Cheaper is Always Better
Too many budding entrepreneurs confuse passion with differentiation. They think that because they care a lot, they have a competitive edge. I agree wholeheartedly that passion and enthusiasm are essential, but they are not really what sets businesses apart. As we used to say in Philosophy class: passion is a necessary but not sufficient condition. In fact because it is essential, passion alone can not sufficient. Any business competing for your money is bound to have passionate people behind it. Half-assed, indifferent businesses don't tend to last very long.
More importantly, different obviously doesn't mean better. Every business is competing with every other business in its market and mere differentiation is not a competitive advantage. At the end of the day, every business wants and needs to be better than the competition, not just randomly different.
But this brings up a very important question: How do you really differentiate yourself from the crowd in a way that makes you competitively better? If you think about his from a tactical level, it is very easy to get absolutely swallowed by the millions of factors that seem to be important: product, positioning, marketing, messaging, adoption, outreach, networking, sales, support, branding, etc., etc. etc. But at a strategic level, you can cut through all this clutter: When it comes to business (all business) Better = Cheaper.
Your sole ruthless goal should always simply be to be cheaper than your competition.
Now, this is important, but obviously not superficially true. Let me define a few terms....
First, cheaper does not simply mean "less expensive" or "lower price". Cheaper means Value divided by Cost.
Value and Cost are also both loaded terms.
Value is anything and everything the customer gets out of your product or service:
Functionality/Utility
Pleasure
Satisfaction
Peace of Mind
Ownership Prestige
Brand Value
Etc.
Cost anything and everything the customer gives you or gives up by virtue of acquiring/experiencing your product or service:
Initial direct cost to acquire: i.e. "the price"
Time to acquire (e.g. shipping, sales cycle)
Time to learn (e.g. ease of use)
Time to operate or utilize
Uncertainty about outcomes
Cost to maintain
Risk inherent in every transaction
Negative associations/stigma
Etc.
So, you can become cheaper by lowering your direct price, obviously, but you can also become cheaper by lowering any and all other cost factors (e.g. lower risk-cost by offering money-back guarantees, lower use-cost by providing great simple interface, lower acquisition cost by limiting upfront paperwork, etc., etc.).
You can also become cheaper by adding value. Most people think of this narrowly in terms of providing more and better services, or adding features, or adding more and more functionality to a product. These are valid approaches, but by far the most powerful way to add value and thereby lower price is by investing in Brand (Brand is also the best way to lower cost. For example to mitigate risk cost by having a sterling reputation).

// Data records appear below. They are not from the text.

-- ==== Sys2Proof/Laws/Memory.lean ====
section
/-! SUPPORT. The laws of memory: a read after a write, and the canonical form, which every memory
operation keeps. -/
namespace Sys2Proof.Machine

variable (font : FontRom)

theorem Memory.lookup_entry (a b : Nat) (w : Byte) :
    Memory.lookup (Memory.entry font a w) b =
      if b = a then (if w = unlisted font a then none else some w) else none := by
  unfold Memory.entry
  split <;> simp [Memory.lookup]

theorem Memory.lookup_append (m n : Memory) (b : Nat) :
    Memory.lookup (m ++ n) b = (Memory.lookup m b).or (Memory.lookup n b) := by
  induction m with
  | nil => simp [Memory.lookup]
  | cons c m ih =>
    obtain ⟨a, w⟩ := c
    simp only [List.cons_append, Memory.lookup, ih]
    split <;> simp

/-- No cell stands at an address below all listed ones. -/
theorem Memory.lookup_eq_none (m : Memory) (b : Nat) (h : ∀ c ∈ m, c.1 ≠ b) :
    Memory.lookup m b = none := by
  induction m with
  | nil => rfl
  | cons c m ih =>
    obtain ⟨a, w⟩ := c
    have hne : b ≠ a := fun e => h (a, w) (by simp) e.symm
    simp only [Memory.lookup, if_neg hne]
    exact ih fun d hd => h d (by simp [hd])

theorem Memory.read_eq (m : Memory) (a : Nat) :
    Memory.read font m a = (Memory.lookup m a).getD (unlisted font a) := rfl

/-- A read after a write, for a memory whose addresses rise strictly. -/
theorem Memory.read_write (m : Memory) (hm : m.Pairwise (fun c d => c.1 < d.1))
    (a b : Nat) (w : Byte) :
    Memory.read font (Memory.write font m a w) b =
      if b = a then w else Memory.read font m b := by
  induction m with
  | nil =>
    simp only [Memory.write, Memory.read_eq, Memory.lookup_entry]
    by_cases h : b = a <;> by_cases h2 : w = unlisted font a <;> simp [h, h2, Memory.lookup]
  | cons c m ih =>
    obtain ⟨d, u⟩ := c
    obtain ⟨hhead, htail⟩ := List.pairwise_cons.mp hm
    simp only [Memory.write]
    split
    · next hlt =>
      have hlt : a < d := hlt
      have hnone : Memory.lookup ((d, u) :: m) a = none := by
        refine Memory.lookup_eq_none _ _ fun e he => ?_
        rcases List.mem_cons.mp he with rfl | he
        · exact fun h => absurd h (Nat.ne_of_gt hlt)
        · have := hhead e he
          simp only at this
          omega
      simp only [Memory.read_eq, Memory.lookup_append, Memory.lookup_entry]
      by_cases h : b = a
      · subst h
        by_cases h2 : w = unlisted font b <;> simp [h2, hnone]
      · simp [h]
    · split
      · next hge heq =>
        have heq : a = d := heq
        subst heq
        have hnone : Memory.lookup m a = none := by
          refine Memory.lookup_eq_none _ _ fun e he => ?_
          have := hhead e he
          simp only at this
          omega
        simp only [Memory.read_eq, Memory.lookup_append, Memory.lookup_entry]
        by_cases h : b = a
        · subst h
          by_cases h2 : w = unlisted font b <;> simp [h2, hnone]
        · simp [h, Memory.lookup]
      · next hge hne =>
        have hne : a ≠ d := hne
        have ih := ih htail
        simp only [Memory.read_eq, Memory.lookup] at ih ⊢
        by_cases h : b = d
        · subst h
          simp [Ne.symm hne]
        · simp only [if_neg h]
          exact ih

/-- The addresses of a written memory are the old ones and the written one. -/
theorem Memory.mem_write (m : Memory) (a : Nat) (w : Byte) (c : Host.Cell)
    (h : c ∈ Memory.write font m a w) : c ∈ m ∨ (c = (a, w) ∧ w ≠ unlisted font a) := by
  have hentry : ∀ c ∈ Memory.entry font a w, c = (a, w) ∧ w ≠ unlisted font a := by
    intro c hc
    unfold Memory.entry at hc
    split at hc
    · simp at hc
    · next hne => exact ⟨by simpa using hc, hne⟩
  induction m with
  | nil => exact .inr (hentry c h)
  | cons d m ih =>
    simp only [Memory.write] at h
    split at h
    · rcases List.mem_append.mp h with h | h
      · exact .inr (hentry c h)
      · exact .inl h
    · split at h
      · rcases List.mem_append.mp h with h | h
        · exact .inr (hentry c h)
        · exact .inl (List.mem_cons_of_mem _ h)
      · rcases List.mem_cons.mp h with rfl | h
        · exact .inl (List.mem_cons_self ..)
        · exact (ih h).imp (List.mem_cons_of_mem _) id

theorem Memory.pairwise_write (m : Memory) (hm : m.Pairwise (fun c d => c.1 < d.1))
    (a : Nat) (w : Byte) : (Memory.write font m a w).Pairwise (fun c d => c.1 < d.1) := by
  have hentry : ∀ n : Memory, n.Pairwise (fun c d => c.1 < d.1) → (∀ c ∈ n, a < c.1) →
      (Memory.entry font a w ++ n).Pairwise (fun c d => c.1 < d.1) := by
    intro n hn hlt
    unfold Memory.entry
    split
    · simpa using hn
    · exact List.pairwise_cons.mpr ⟨hlt, hn⟩
  induction m with
  | nil => simpa [Memory.write] using hentry [] .nil (by simp)
  | cons d m ih =>
    obtain ⟨hhead, htail⟩ := List.pairwise_cons.mp hm
    simp only [Memory.write]
    split
    · next hlt =>
      refine hentry _ hm fun c hc => ?_
      rcases List.mem_cons.mp hc with rfl | hc
      · exact hlt
      · exact Nat.lt_trans hlt (hhead c hc)
    · split
      · next heq => exact hentry _ htail fun c hc => heq ▸ hhead c hc
      · next hge hne =>
        refine List.pairwise_cons.mpr ⟨fun c hc => ?_, ih htail⟩
        rcases Memory.mem_write font m a w c hc with hc | ⟨rfl, -⟩
        · exact hhead c hc
        · simp only
          omega

/-- A write of one byte in range keeps the canonical form. -/
theorem Memory.wf_write (m : Memory) (hm : Memory.wf font m) (a : Nat) (w : Byte)
    (ha : a < Config.memSize) : Memory.wf font (Memory.write font m a w) := by
  refine ⟨Memory.pairwise_write font m hm.1 a w, fun c hc => ?_⟩
  rcases Memory.mem_write font m a w c hc with hc | ⟨rfl, hne⟩
  · exact hm.2 c hc
  · exact ⟨ha, hne⟩

/-- A write of a list of bytes in range keeps the canonical form. -/
theorem Memory.wf_writeBytes (m : Memory) (hm : Memory.wf font m) (a : Nat) (ws : List Byte)
    (ha : a + ws.length ≤ Config.memSize) : Memory.wf font (Memory.writeBytes font m a ws) := by
  induction ws generalizing a with
  | nil => exact hm
  | cons w ws ih =>
    have ha' : a + (ws.length + 1) ≤ Config.memSize := ha
    exact Memory.wf_write font _ (ih (a + 1) (by omega)) a w (by omega)

/-- A write of a list of bytes keeps the addresses strictly rising. -/
theorem Memory.pairwise_writeBytes (m : Memory) (hm : m.Pairwise (fun c d => c.1 < d.1))
    (a : Nat) (ws : List Byte) :
    (Memory.writeBytes font m a ws).Pairwise (fun c d => c.1 < d.1) := by
  induction ws generalizing a with
  | nil => exact hm
  | cons w ws ih => exact Memory.pairwise_write font _ (ih (a + 1)) a w

/-- A read after a write of a list of bytes. -/
theorem Memory.read_writeBytes (m : Memory) (hm : m.Pairwise (fun c d => c.1 < d.1))
    (a b : Nat) (ws : List Byte) :
    Memory.read font (Memory.writeBytes font m a ws) b =
      if a ≤ b then (ws[b - a]?).getD (Memory.read font m b) else Memory.read font m b := by
  induction ws generalizing a with
  | nil => simp [Memory.writeBytes]
  | cons w ws ih =>
    simp only [Memory.writeBytes]
    rw [Memory.read_write font _ (Memory.pairwise_writeBytes font m hm (a + 1) ws), ih]
    by_cases h : b = a
    · subst h; simp
    · by_cases h2 : a ≤ b
      · obtain ⟨k, rfl⟩ : ∃ k, b = a + 1 + k := ⟨b - (a + 1), by omega⟩
        have e1 : a + 1 + k - (a + 1) = k := by omega
        have e2 : a + 1 + k - a = k + 1 := by omega
        simp [h, h2, e1, e2]
      · have h3 : ¬ a + 1 ≤ b := by omega
        simp [h, h2, h3]

/-! ### Canonical memories are equal when they read alike -/

theorem Memory.lookup_of_mem (m : Memory) (hm : m.Pairwise (fun c d => c.1 < d.1))
    (c : Host.Cell) (hc : c ∈ m) : Memory.lookup m c.1 = some c.2 := by
  induction m with
  | nil => simp at hc
  | cons d m ih =>
    obtain ⟨hhead, htail⟩ := List.pairwise_cons.mp hm
    rcases List.mem_cons.mp hc with rfl | hc
    · simp [Memory.lookup]
    · have hne : c.1 ≠ d.1 := Nat.ne_of_gt (hhead c hc)
      simpa [Memory.lookup, hne] using ih htail hc

/-! ### The state's memory -/

variable (s : State)

theorem State.memWf_reset : State.reset.memWf := ⟨.nil, by simp [State.reset, State.initial]⟩

theorem State.memWf_storeBytes (h : s.memWf) (a : Nat) (ws : List Byte)
    (ha : a + ws.length ≤ Config.memSize) : (s.storeBytes a ws).memWf :=
  Memory.wf_writeBytes s.fontRom s.mem h a ws ha

/-- A byte read after a store of bytes. -/
theorem State.readByte_storeBytes (h : s.memWf) (a : Nat) (ws : List Byte) (b : Nat) :
    (s.storeBytes a ws).readByte b =
      if a ≤ b then (ws[b - a]?).getD (s.readByte b) else s.readByte b :=
  Memory.read_writeBytes s.fontRom s.mem h.1 a b ws

/-- Outside the stored bytes memory reads as before. -/
theorem State.readByte_storeBytes_outside (h : s.memWf) (a : Nat) (ws : List Byte) (b : Nat)
    (hb : ¬ (a ≤ b ∧ b < a + ws.length)) : (s.storeBytes a ws).readByte b = s.readByte b := by
  rw [State.readByte_storeBytes s h]
  split
  · next hle =>
    have : ws.length ≤ b - a := by omega
    simp [List.getElem?_eq_none this]
  · rfl

end Sys2Proof.Machine
end

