-- ==== Sys2Proof/Tests/Slice0.lean ====
section
/-! SUPPORT. The model's own tests. Expected results are those of `spec/95_test_vectors.md`, whose row is
named at each test (S, CF, SK, AL, ME, DS, TM, HO), or are worked by hand from the rule named. The
witnesses at the end meet the hypotheses of the obligations. -/
namespace Sys2Proof.Tests

open Sys2Proof Sys2Proof.Machine

/-! ### Helpers -/

/-- The core after `initialize()` and a load of nothing. -/
def base : State := { State.reset with phase := .loaded }

/-- Registers set one after another. -/
def withV (s : State) (l : List (Reg × Byte)) : State := l.foldl (fun t p => t.setV p.1 p.2) s

/-- The step that runs the word w at PC, and its outcome. -/
def run1 (s : State) (w : Word) : Host.Outcome (State × StepOutcome) Fault Refusal :=
  stepWithOutcome (s.withFetchWord 16 w.toNat)

/-- An operation's answer, with the outcome of a step that reports nothing beside a next state. -/
def plain (o : Result) : Host.Outcome (State × StepOutcome) Fault Refusal :=
  match o with
  | .next t => .next (t, ⟨false, false⟩)
  | .fault f => .fault f
  | .refused r => .refused r

/-- The step answered a next state with this property. -/
def ok (o : Host.Outcome (State × StepOutcome) Fault Refusal) (p : State → StepOutcome → Bool) : Bool :=
  match o with
  | .next (t, out) => p t out
  | .fault _ => false
  | .refused _ => false

/-- The step answered this fault. -/
def faulted (o : Host.Outcome (State × StepOutcome) Fault Refusal) (f : Fault) : Bool :=
  match o with
  | .next _ => false
  | .fault g => g == f
  | .refused _ => false

/-- The operation answered this refusal. -/
def refusedWith (o : Result) (r : Refusal) : Bool :=
  match o with
  | .next _ => false
  | .fault _ => false
  | .refused q => q == r

/-! ### Well-formedness and decoding -/

/-- R83: "n is a 4-bit unsigned count 0..15", so a count of 16 is refused and 15 is not. -/
theorem test_wellFormed_refuses_sixteen_rows :
    (Instr.drw 1 2 16).wellFormed = false ∧ (Instr.drw 1 2 15).wellFormed = true := by decide

/-- R85 rows 1 to 7 and 19, 21, 24, 25: words written from the patterns. -/
theorem test_decode_control_and_skips :
    decodeWord 0x00E0 = .ok .cls ∧ decodeWord 0x00EE = .ok .ret ∧
    decodeWord 0x1ABC = .ok (.jp 0xABC) ∧ decodeWord 0x2ABC = .ok (.call 0xABC) ∧
    decodeWord 0x3A4F = .ok (.seImm 0xA 0x4F) ∧ decodeWord 0x4A4F = .ok (.sneImm 0xA 0x4F) ∧
    decodeWord 0x5AB0 = .ok (.seReg 0xA 0xB) ∧ decodeWord 0x9AB0 = .ok (.sneReg 0xA 0xB) ∧
    decodeWord 0xBABC = .ok (.jpV0 0xABC) ∧ decodeWord 0xEA9E = .ok (.skp 0xA) ∧
    decodeWord 0xEAA1 = .ok (.sknp 0xA) := by decide

/-- R85 rows 8 to 18 and 22. -/
theorem test_decode_registers :
    decodeWord 0x6A4F = .ok (.ldImm 0xA 0x4F) ∧ decodeWord 0x7A4F = .ok (.addImm 0xA 0x4F) ∧
    decodeWord 0x8AB0 = .ok (.ldReg 0xA 0xB) ∧ decodeWord 0x8AB1 = .ok (.orReg 0xA 0xB) ∧
    decodeWord 0x8AB2 = .ok (.andReg 0xA 0xB) ∧ decodeWord 0x8AB3 = .ok (.xorReg 0xA 0xB) ∧
    decodeWord 0x8AB4 = .ok (.addReg 0xA 0xB) ∧ decodeWord 0x8AB5 = .ok (.subReg 0xA 0xB) ∧
    decodeWord 0x8AB6 = .ok (.shr 0xA 0xB) ∧ decodeWord 0x8AB7 = .ok (.subnReg 0xA 0xB) ∧
    decodeWord 0x8ABE = .ok (.shl 0xA 0xB) ∧ decodeWord 0xCA4F = .ok (.rnd 0xA 0x4F) := by decide

/-- R85 rows 20, 23 and 26 to 34. -/
theorem test_decode_index_display_timers :
    decodeWord 0xAABC = .ok (.ldI 0xABC) ∧ decodeWord 0xDAB5 = .ok (.drw 0xA 0xB 5) ∧
    decodeWord 0xFA07 = .ok (.ldVxDt 0xA) ∧ decodeWord 0xFA0A = .ok (.ldVxK 0xA) ∧
    decodeWord 0xFA15 = .ok (.ldDtVx 0xA) ∧ decodeWord 0xFA18 = .ok (.ldStVx 0xA) ∧
    decodeWord 0xFA1E = .ok (.addIVx 0xA) ∧ decodeWord 0xFA29 = .ok (.ldFVx 0xA) ∧
    decodeWord 0xFA33 = .ok (.ldBVx 0xA) ∧ decodeWord 0xFA55 = .ok (.storeRegs 0xA) ∧
    decodeWord 0xFA65 = .ok (.loadRegs 0xA) := by decide

/-- The illegal words of S10, SK5, SK13, AL35, DS9 and TM11, and too few bytes (R89). -/
theorem test_decode_rejects :
    decodeWord 0x00FF = .error (.illegal 0x00FF) ∧ decodeWord 0x5121 = .error (.illegal 0x5121) ∧
    decodeWord 0xE09F = .error (.illegal 0xE09F) ∧ decodeWord 0x8128 = .error (.illegal 0x8128) ∧
    decodeWord 0x01E0 = .error (.illegal 0x01E0) ∧ decodeWord 0xF0FF = .error (.illegal 0xF0FF) ∧
    decode [0x12] = .error .truncated := by decide

/-- R57, R81: the first byte is the high one; the next instruction's bytes are left. -/
theorem test_decode_bytes : decode [0xD1, 0x25, 0x83] = .ok (.drw 1 2 5, [0x83]) := by decide

theorem test_encode_bytes : encode (.drw 1 2 5) = [0xD1, 0x25] := by decide

/-- `opcode_table.json` gives every row 16 bits, bit 0 the least significant. -/
theorem test_decodeTableWord :
    decodeTableWord 16 0xF265 = some (.loadRegs 2) ∧ decodeTableWord 16 0x00FF = none := by decide

/-- The spelling of P1 to P4. -/
theorem test_asm :
    (Instr.ldImm 10 0x9D).asm = "LD VA, 0x9D" ∧ (Instr.call 0x210).asm = "CALL 0x210" ∧
    (Instr.loadRegs 2).asm = "LD V2, [I]" ∧ (Instr.jpV0 0x20A).asm = "JP V0, 0x20A" := by decide

/-- P2, its subroutine under a label. -/
def programP2 : List AsmLine :=
  [.code (.ldImm 10 0x9D), .code (.ldI 0x300), .code (.call 0x210), .code (.loadRegs 2), .code (.jp 0x208),
   .db [0, 0, 0, 0, 0, 0], .label "digits", .code (.ldBVx 10), .code .ret]

theorem test_assemble :
    assemble programP2 = [0x6A, 0x9D, 0xA3, 0x00, 0x22, 0x10, 0xF2, 0x65, 0x12, 0x08, 0, 0, 0, 0, 0, 0,
      0xFA, 0x33, 0x00, 0xEE] ∧ labelAddress 0x200 "digits" programP2 = some 0x210 := by decide

/-! ### Control transfer -/

/-- CF1 -/
theorem test_call : ok (run1 (base.setPc 0x204) 0x2300)
    (fun t _ => t.pc == 0x300 && t.sp == 1 && t.stack[0] == 0x206) = true := by decide

/-- CF3 -/
theorem test_call_overflow :
    faulted (run1 { base with pc := 0x204, sp := 16 } 0x2300) (.stackOverflow 0x204 16) = true := by
  decide

/-- CF4 -/
theorem test_ret : ok (run1 { base with pc := 0x300, sp := 1, stack := base.stack.set 0 0x206 } 0x00EE)
    (fun t _ => t.pc == 0x206 && t.sp == 0) = true := by decide

/-- CF5 -/
theorem test_ret_underflow : faulted (run1 base 0x00EE) (.stackUnderflow 0x200 0) = true := by decide

/-- CF6 -/
theorem test_jp : ok (run1 base 0x1234) (fun t _ => t.pc == 0x234) = true := by decide

/-- CF7 and CF9: the fetch that follows. -/
theorem test_fetch_past_the_end :
    faulted (plain (step (base.setPc 0xFFF))) (.addressError 0xFFF 0x1000) = true ∧
    faulted (plain (step (base.setPc 0x10FE))) (.addressError 0x10FE 0x10FE) = true := by decide

/-- CF9 -/
theorem test_jpV0 : ok (run1 (withV base [(0, 0xFF)]) 0xBFFF) (fun t _ => t.pc == 0x10FE) = true := by
  decide

/-! ### Skips -/

/-- SK1, SK2 -/
theorem test_seImm :
    ok (run1 (withV (base.setPc 0x210) [(3, 0x42)]) 0x3342) (fun t _ => t.pc == 0x214) = true ∧
    ok (run1 (withV (base.setPc 0x210) [(3, 0x41)]) 0x3342) (fun t _ => t.pc == 0x212) = true := by decide

/-- SK3 -/
theorem test_sneImm :
    ok (run1 (withV (base.setPc 0x210) [(3, 0x42)]) 0x4342) (fun t _ => t.pc == 0x212) = true := by decide

/-- SK4 -/
theorem test_seReg :
    ok (run1 (withV base [(1, 7), (2, 7)]) 0x5120) (fun t _ => t.pc == 0x204) = true := by decide

/-- SK6 -/
theorem test_sneReg :
    ok (run1 (withV base [(1, 1), (2, 2)]) 0x9120) (fun t _ => t.pc == 0x204) = true := by decide

/-- SK8 -/
theorem test_skp :
    ok (run1 (withV { base with pc := 0x300, key := base.key.set 10 true } [(5, 0x0A)]) 0xE59E)
      (fun t _ => t.pc == 0x304) = true := by decide

/-- SK10 -/
theorem test_skp_key_index :
    faulted (run1 (withV base [(5, 0x10)]) 0xE59E) (.keyIndexError 0x200 0x10) = true := by decide

/-- SK9 -/
theorem test_sknp :
    ok (run1 (withV { base with pc := 0x300, key := base.key.set 10 true } [(5, 0x0A)]) 0xE5A1)
      (fun t _ => t.pc == 0x302) = true := by decide

/-- SK5 -/
theorem test_illegal_word : faulted (run1 base 0x5121) (.decodeError 0x200 0x5121) = true := by decide

/-! ### Registers and arithmetic -/

/-- S1 -/
theorem test_ldImm :
    ok (run1 base 0x6A2F) (fun t _ => t.getV 10 == 0x2F && t.pc == 0x202) = true := by decide

/-- AL2 -/
theorem test_addImm : ok (run1 (withV base [(1, 0xFF), (15, 0x33)]) 0x7102)
    (fun t _ => t.getV 1 == 0x01 && t.getV 15 == 0x33) = true := by decide

/-- AL4 -/
theorem test_ldReg : ok (run1 (withV base [(2, 0x99)]) 0x8120) (fun t _ => t.getV 1 == 0x99) = true := by
  decide

/-- AL5 -/
theorem test_orReg : ok (run1 (withV base [(1, 0xF0), (2, 0x0F), (15, 0x55)]) 0x8121)
    (fun t _ => t.getV 1 == 0xFF && t.getV 15 == 0x55) = true := by decide

/-- AL6 -/
theorem test_andReg : ok (run1 (withV base [(1, 0xF0), (2, 0x3C)]) 0x8122)
    (fun t _ => t.getV 1 == 0x30) = true := by decide

/-- AL7 -/
theorem test_xorReg : ok (run1 (withV base [(1, 0xAB)]) 0x8113) (fun t _ => t.getV 1 == 0) = true := by
  decide

/-- AL10 -/
theorem test_addReg : ok (run1 (withV base [(1, 0x80), (2, 0x80)]) 0x8124)
    (fun t _ => t.getV 1 == 0 && t.getV 15 == 1) = true := by decide

/-- AL11, AL12 -/
theorem test_addReg_vF :
    ok (run1 (withV base [(15, 0xFF), (2, 1)]) 0x8F24) (fun t _ => t.getV 15 == 2) = true ∧
    ok (run1 (withV base [(1, 0x10), (15, 0xF0)]) 0x81F4)
      (fun t _ => t.getV 1 == 0x11 && t.getV 15 == 1) = true := by decide

/-- AL16, AL17 -/
theorem test_subReg :
    ok (run1 (withV base [(1, 3), (2, 5)]) 0x8125)
      (fun t _ => t.getV 1 == 0xFE && t.getV 15 == 0) = true ∧
    ok (run1 (withV base [(1, 7), (2, 7)]) 0x8125)
      (fun t _ => t.getV 1 == 0 && t.getV 15 == 0) = true := by decide

/-- AL18, AL19 -/
theorem test_subReg_vF :
    ok (run1 (withV base [(15, 5), (2, 3)]) 0x8F25) (fun t _ => t.getV 15 == 0xFE) = true ∧
    ok (run1 (withV base [(1, 5), (15, 3)]) 0x81F5)
      (fun t _ => t.getV 1 == 4 && t.getV 15 == 1) = true := by decide

/-- AL23 -/
theorem test_shr : ok (run1 (withV base [(1, 0xFF)]) 0x8176)
    (fun t _ => t.getV 1 == 0x7F && t.getV 15 == 1) = true := by decide

/-- AL24 -/
theorem test_shr_vF : ok (run1 (withV base [(15, 3)]) 0x8F06) (fun t _ => t.getV 15 == 0) = true := by
  decide

/-- AL25, AL26 -/
theorem test_subnReg :
    ok (run1 (withV base [(1, 3), (2, 5)]) 0x8127)
      (fun t _ => t.getV 1 == 2 && t.getV 15 == 1) = true ∧
    ok (run1 (withV base [(1, 5), (2, 3)]) 0x8127)
      (fun t _ => t.getV 1 == 0xFE && t.getV 15 == 0) = true := by decide

/-- AL28, AL29 -/
theorem test_subnReg_vF :
    ok (run1 (withV base [(15, 3), (2, 5)]) 0x8F27) (fun t _ => t.getV 15 == 4) = true ∧
    ok (run1 (withV base [(1, 3), (15, 5)]) 0x81F7)
      (fun t _ => t.getV 1 == 0xFE && t.getV 15 == 1) = true := by decide

/-- AL31 -/
theorem test_shl : ok (run1 (withV base [(1, 0x81)]) 0x810E)
    (fun t _ => t.getV 1 == 2 && t.getV 15 == 1) = true := by decide

/-- AL33 -/
theorem test_shl_vF : ok (run1 (withV base [(15, 0x81)]) 0x8F0E) (fun t _ => t.getV 15 == 2) = true := by
  decide

/-- AL36 -/
theorem test_rnd : ok (run1 (offerRandom 0xA7 base) 0xC30F)
    (fun t _ => t.getV 3 == 0x07 && t.rngQueue == []) = true := by decide

/-! ### Index and memory -/

/-- ME1 -/
theorem test_ldI : ok (run1 base 0xA2F0) (fun t _ => t.i == 0x2F0) = true := by decide

/-- ME3, ME4 -/
theorem test_addIVx :
    ok (run1 (withV (base.setI 0xFFF) [(1, 1)]) 0xF11E) (fun t _ => t.i == 0x1000) = true ∧
    ok (run1 (withV (base.setI 0xFFFF) [(1, 1)]) 0xF11E) (fun t _ => t.i == 0) = true := by decide

/-- ME6 -/
theorem test_ldFVx : ok (run1 (withV base [(1, 0xFF)]) 0xF129) (fun t _ => t.i == 0x4FB) = true := by
  decide

/-- S6 -/
theorem test_ldBVx : ok (run1 (withV (base.setI 0x300) [(1, 157)]) 0xF133)
    (fun t _ => t.readBytes 0x300 3 == [1, 5, 7] && t.i == 0x300) = true := by decide

/-- ME10 -/
theorem test_ldBVx_address :
    faulted (run1 (withV (base.setI 0xFFE) [(1, 9)]) 0xF133) (.addressError 0x200 0x1000) = true := by
  decide

/-- ME11 -/
theorem test_storeRegs : ok (run1 (withV (base.setI 0x400) [(0, 1), (1, 2), (2, 3), (3, 4)]) 0xF255)
    (fun t _ => t.readBytes 0x400 4 == [1, 2, 3, 0] && t.i == 0x400) = true := by decide

/-- ME13 -/
theorem test_storeRegs_address :
    faulted (run1 (base.setI 0xFF1) 0xFF55) (.addressError 0x200 0x1000) = true := by decide

/-- ME14 -/
theorem test_loadRegs :
    ok (run1 ((withV (base.setI 0x400) [(3, 9)]).storeBytes 0x400 [1, 2, 3, 4]) 0xF265)
      (fun t _ => t.getVUpTo 3 == [1, 2, 3, 9] && t.i == 0x400) = true := by decide

/-- ME16 -/
theorem test_loadRegs_address :
    faulted (run1 (base.setI 0x1000) 0xF065) (.addressError 0x200 0x1000) = true := by decide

Brand is therefore super, super, dare I add a 3rd super important. The reason why is simple: leverage. As mentioned, Brand can positively influence both sides of the cost/value equation. Notice that many factors on either side of the equation come at the expense of factors on the other side. A classic example is that most of the things you would do to add value (e.g. adding features, etc.) also tend to drive UP cost (e.g. more features means more complexity & higher use-cost). Brand has the unique ability to both LOWER costs (e.g .remove uncertainty) AND drive UP value (e.g. prestige).
Since Brand has the unique ability to add perceived value and lower perceived costs, it can leverage the cost/value ratio disproportionately. A quick and obvious example of this is the iPod.
On my definition, the iPod is the cheapest portable music product currently on the market. On the price side of the equation, it actually seems non-competitive. It clearly costs much more than any other music player. It does have a better UI and is easier to use and operate than most others, but by now most competitors have incorporated similar UIs and features. Apple doesn't provide dramatically better guarantees or customer service than anyone else, so there doesn't seem to be any obvious price advantage to warrant the dramatic difference in cost.
BUT, on the value side, Apple has absolutely loaded the iPod with brand value that almost can't be quantified. It's as if any other digital music player may sell for $2 and have 4 units of value, but an iPod may sell for $9 and have 20 units of value (because of brand, prestige, reputation, etc.). The iPod is actually cheaper although the price is much more (in this particular thought experiment, more than 4X more!!). Thanks to human psychology (perhaps another post?), it can actually feel much, much cheaper. Although the value/cost ratios are roughly the same (~2:1), to the consumer it feels like they are getting 16 units of value for only an extra $7.
Anyway, I've found the Better = Cheaper lens to be extremely valuable to business owners and managers who are trying to work through these issues for their businesses. The relevant question is certainly not: 'What makes you different from everyone else?' It is not even the correct but vague: "What makes you better than everyone else?".
You should always, always ask: "What makes you cheaper than everyone else?". Because at the end of the day, that's precisely what the customers are asking.